Add in a custom model to copilot in vs code insiders is easy. Let it do agent stuff is really hard.
Here an example: Qwen3 Coder
Also change the directories if you need to.
VS Code JSON
"github.copilot.chat.customOAIModels": {
"Qwen/Qwen3-Coder-30B-A3B-Instruct-FP8": {
"name": "Qwen/Qwen3-Coder-30B-A3B-Instruct-FP8",
"url": "http://gate0.neuro.uni-bremen.de:8000/v1",
"toolCalling": true,
"vision": false,
"thinking": true,
"maxInputTokens": 256000,
"maxOutputTokens": 8192,
"requiresAPIKey": false
}
Ollama is not a good choice for an agent model. This has something to do with the format the agent commands are delivered by the model.
There are at least three modes: XML, JSON, and something strange.

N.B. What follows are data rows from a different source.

-- ==== Sys2Proof/Machine/Crc.lean ====
section
/-! DEFINITION. The meanings of the CRC generator's transactions (40_crc.md R104 to R108). -/

namespace Sys2Proof.Machine

/-- CRC_INIT (R104). -/
def execCrcInit (s : State) : Host.Outcome State Fault Refusal := writeTransaction crcRestart s

/-- WR_CRC_DATA (R105). -/
def execWrCrcData (b : Byte) (s : State) : Host.Outcome State Fault Refusal := writeTransaction (crcFeed b) s

/-- RD_CRC_VALUE (R106). -/
def execRdCrcValue (s : State) : Host.Outcome State Fault Refusal := readTransaction (readRegister .crcValue) s

/-- WR_CRC_VALUE (R107): read-only, no state changes. -/
def execWrCrcValue (s : State) : Host.Outcome State Fault Refusal := writeTransaction id s

/-- RD_CRC_DATA (R108): write-only, reads 0. -/
def execRdCrcData (s : State) : Host.Outcome State Fault Refusal := readTransaction (readRegister .crcData) s

end Sys2Proof.Machine
end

Qwen3 Coder falls in the category "strange".
You really really want to make a new custom agent setting in VS Code Insider Copilot. You can get inspired by other model setting:
vllm-qwen-coder.service
[Unit]
Description=vLLM Qwen3 Coder Service
After=network.target
[Service]
Type=simple
User=ollama
Group=ollama
WorkingDirectory=/ollama_coder/vllm-project
Environment="VLLM_LOGGING_LEVEL=INFO"
Environment="CUDA_VISIBLE_DEVICES=0"
Environment="HF_HOME=/ollama_coder/huggingface_cache"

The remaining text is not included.